Anyone know a good place to take a dual co2 gauge for repair? A few months back, I was installing the gauge after a refill and forgot to reduce the working pressure. When I slowly opened the valve the was a "pop". Going through co2 pretty fast now. My 10lb tank was filled around 6-8 weeks ago and it's empty already. Two refills this year!

Thanks for any help!

Cam


----------



## TorontoPlantMan (Aug 16, 2013)

CamH said:


> Anyone know a good place to take a dual co2 gauge for repair? A few months back, I was installing the gauge after a refill and forgot to reduce the working pressure. When I slowly opened the valve the was a "pop". Going through co2 pretty fast now. My 10lb tank was filled around 6-8 weeks ago and it's empty already. Two refills this year!
> 
> Thanks for any help!
> 
> Cam


Generally it costs more to repair a regulator than it is actually worth (depending on what you have). If it's just a gauge that you blew then you can just buy a new gauge online or from many shops in the GTA & swap it out yourself, but if you blew the diaphragm inside then you are SOL.

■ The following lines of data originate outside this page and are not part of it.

theorem State.collSend_keeps {F a} {s1 : State} {x2 x3 x4 x5 x6 x7 x8 x9 x10 x11} (fm : 136675329 &&& F = 136675329) (h1 : Keeps F a s1) : Keeps F a (@State.collSend s1 x2 x3 x4 x5 x6 x7 x8 x9 x10 x11) := by
  unfold State.collSend
  exact State.collSendTo_keeps (sub fm) ‹_›

theorem State.updSlot_keeps {F a} {s1 : State} {x2 x3 x4} (fm : 33554432 &&& F = 33554432) (h1 : Keeps F a s1) : Keeps F a (@State.updSlot s1 x2 x3 x4) := by
  unfold State.updSlot
  exact State.updGroup_keeps (sub fm) ‹_›

theorem State.handDown_keeps {F a} {s1 : State} {x2 x3 x4} (fm : 170229761 &&& F = 170229761) (h1 : Keeps F a s1) {r} (e : @State.handDown s1 x2 x3 x4 = some r) : Keeps F a (r) := by
  unfold State.handDown at e
  dsimp only at e
  split at e
  · cases e
  · split at e
    · rw [← Option.some.inj e]
      exact State.collMalformed_keeps (sub fm) ‹_›
    · split at e
      · split at e
        · cases e
        · rw [← Option.some.inj e]
          exact State.bump_keeps (sub fm) (State.updStep_keeps (sub fm) ‹_›)
      · rw [← Option.some.inj e]
        refine Keeps.fold ?_ ?_
        · exact State.updStep_keeps (sub fm) ‹_›
        · intro t14 t15 k16
          exact State.collSend_keeps (sub fm) (State.updSlot_keeps (sub fm) ‹_›)

theorem State.passDepart_keeps {F a} {s1 : State} {x2 x3} (fm : 170229761 &&& F = 170229761) (h1 : Keeps F a s1) : Keeps F a (@State.passDepart s1 x2 x3) := by
  unfold State.passDepart
  dsimp only
  split
  · exact State.updGroup_keeps (sub fm) ‹_›
  · split
    · exact State.collSend_keeps (sub fm) (State.bump_keeps (sub fm) ‹_›)
    · assumption

theorem State.tellEpoch_keeps {F a} {s1 : State} {x2 x3} (fm : 136675329 &&& F = 136675329) (h1 : Keeps F a s1) : Keeps F a (@State.tellEpoch s1 x2 x3) := by
  unfold State.tellEpoch
  dsimp only
  refine Keeps.fold ?_ ?_
  · exact State.tellLocals_keeps (sub fm) ‹_›
  · intro t1 t2 k3
    exact State.collSend_keeps (sub fm) ‹_›

theorem State.rootDepart_keeps {F a} {s1 : State} {x2 x3 x4 x5} (fm : 170229761 &&& F = 170229761) (h1 : Keeps F a s1) : Keeps F a (@State.rootDepart s1 x2 x3 x4 x5) := by
  unfold State.rootDepart
  dsimp only
  split
  · exact State.collClose_keeps (sub fm) (State.updGroup_keeps (sub fm) (State.bump_keeps (sub fm) ‹_›))
  · exact State.tellEpoch_keeps (sub fm) (State.updGroup_keeps (sub fm) (State.bump_keeps (sub fm) ‹_›))

theorem State.sendDepart_keeps {F a} {s1 : State} {x2 x3 x4} (fm : 170229761 &&& F = 170229761) (h1 : Keeps F a s1) : Keeps F a (@State.sendDepart s1 x2 x3 x4) := by
  unfold State.sendDepart
  dsimp only
  split
  · exact State.passDepart_keeps (sub fm) ‹_›
  · split
    · exact State.updXpt_keeps (sub fm) ‹_›
    · exact State.rootDepart_keeps (sub fm) ‹_›

theorem State.collDepart_keeps {F a} {s1 : State} {x2 x3 x4 x5} (fm : 170229761 &&& F = 170229761) (h1 : Keeps F a s1) : Keeps F a (@State.collDepart s1 x2 x3 x4 x5) := by
  unfold State.collDepart
  dsimp only
  refine State.sendDepart_keeps (sub fm) (State.updGroup_keeps (sub fm) (State.updSlot_keeps (sub fm) ?_))
  refine Keeps.fold ?_ ?_
  · assumption
  · intro t1 t2 k3
    exact State.endLocal_keeps (sub fm) ‹_›

theorem State.writeOut_keeps {F a} {s1 : State} {x2 x3 x4 x5} (fm : 8760164353 &&& F = 8760164353) (h1 : Keeps F a s1) : Keeps F a (@State.writeOut s1 x2 x3 x4 x5) := by
  unfold State.writeOut
  split
  · rename_i v1 v2 v3
    refine State.hostTxn_keeps (sub fm) ?_
    refine (State.viWrite_keeps (sub fm) ?_ v3 : _)
    assumption
  · exact State.collDepart_keeps (sub fm) ‹_›

theorem State.sendCredit_keeps {F a} {s1 : State} {x2 x3 x4 x5 x6} (fm : 136675329 &&& F = 136675329) (h1 : Keeps F a s1) : Keeps F a (@State.sendCredit s1 x2 x3 x4 x5 x6) := by
  unfold State.sendCredit
  exact State.collSend_keeps (sub fm) ‹_›

theorem State.writeDown_keeps {F a} {s1 : State} {x2 x3 x4} (fm : 8760164353 &&& F = 8760164353) (h1 : Keeps F a s1) {r} (e : @State.writeDown s1 x2 x3 x4 = some r) : Keeps F a (r) := by
  unfold State.writeDown at e
  dsimp only at e
  split at e
  · cases e
  · split at e
    · cases e
    · split at e
      · rw [← Option.some.inj e]
        refine State.sendCredit_keeps (sub fm) (State.updGroup_keeps (sub fm) ?_)
        refine Keeps.fold ?_ ?_
        · exact State.updStep_keeps (sub fm) ‹_›
        · intro t15 t16 k17
          exact State.writeOut_keeps (sub fm) ‹_›
      · rw [← Option.some.inj e]
        refine Keeps.fold ?_ ?_
        · exact State.updStep_keeps (sub fm) ‹_›
        · intro t20 t21 k22
          exact State.writeOut_keeps (sub fm) ‹_›

theorem State.deliverDown_keeps {F a} {s1 : State} {x2 x3 x4} (fm : 8760164353 &&& F = 8760164353) (h1 : Keeps F a s1) {r} (e : @State.deliverDown s1 x2 x3 x4 = some r) : Keeps F a (r) := by
  unfold State.deliverDown at e
  split at e
  · rename_i v1 v2 v3
    rw [← Option.some.inj e]
    refine (State.handDown_keeps (sub fm) ?_ v3 : _)
    assumption
  · refine (State.writeDown_keeps (sub fm) ?_ e : _)
    assumption

theorem State.takeDirect_keeps {F a} {s1 : State} {x2 x3 x4 x5 x6 x7} (fm : 8760164353 &&& F = 8760164353) (h1 : Keeps F a s1) : Keeps F a (@State.takeDirect s1 x2 x3 x4 x5 x6 x7) := by
  unfold State.takeDirect
  dsimp only
  split
  · assumption
  · exact State.writeOut_keeps (sub fm) (State.updGroup_keeps (sub fm) ‹_›)

theorem State.sendDirect_keeps {F a} {s1 : State} {x2 x3 x4 x5 x6 x7 x8 x9 x10} (fm : 8760164353 &&& F = 8760164353) (h1 : Keeps F a s1) : Keeps F a (@State.sendDirect s1 x2 x3 x4 x5 x6 x7 x8 x9 x10) := by
  unfold State.sendDirect
  dsimp only
  split
  · assumption
  · split
    · assumption
    · split
      · exact State.takeDirect_keeps (sub fm) ‹_›
      · exact State.collSend_keeps (sub fm) (State.bump_keeps (sub fm) ‹_›)

theorem State.consumeUp_keeps {F a} {s1 : State} {x2 x3} (fm : 170229761 &&& F = 170229761) (h1 : Keeps F a s1) : Keeps F a (@State.consumeUp s1 x2 x3) := by
  unfold State.consumeUp
  dsimp only
  exact State.sendCredit_keeps (sub fm) (State.updSlot_keeps (sub fm) ‹_›)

I would first try to locate where exactly it's leaking from and then take it from there, but if it's the diaphragm i'd buy a new regulator.


----------



## CamH (Jan 5, 2014)

*Thank You*

It's taken me awhile to respond to my own thread but I was waiting for some more info. Thanks to all who replied. Got a few PM's regarding my issue. My gauge was purchased from Green Leaf Aquariums so I contacted them as a last resort. I originally thought that maybe they could sell me just new gauges as the solenoid & bubble counter should be good. The suggested it might be inexpensive to repair if I shipped it to them. So after paying $25 to ship it to Florida, they have repaired it for $14. Seems I blew the low pressure side only. Haven't received the invoice yet so not sure on return shipping costs but assuming it's the same, my overall cost to repair is $65. Much better then buying a new one. I've contacted GLA before and they've always been very helpfull. Highly recommend them. Customer service is amazing. Helps if you have a friend or relative with a shipping address just across the border to avoid the gouging duty tax!


----------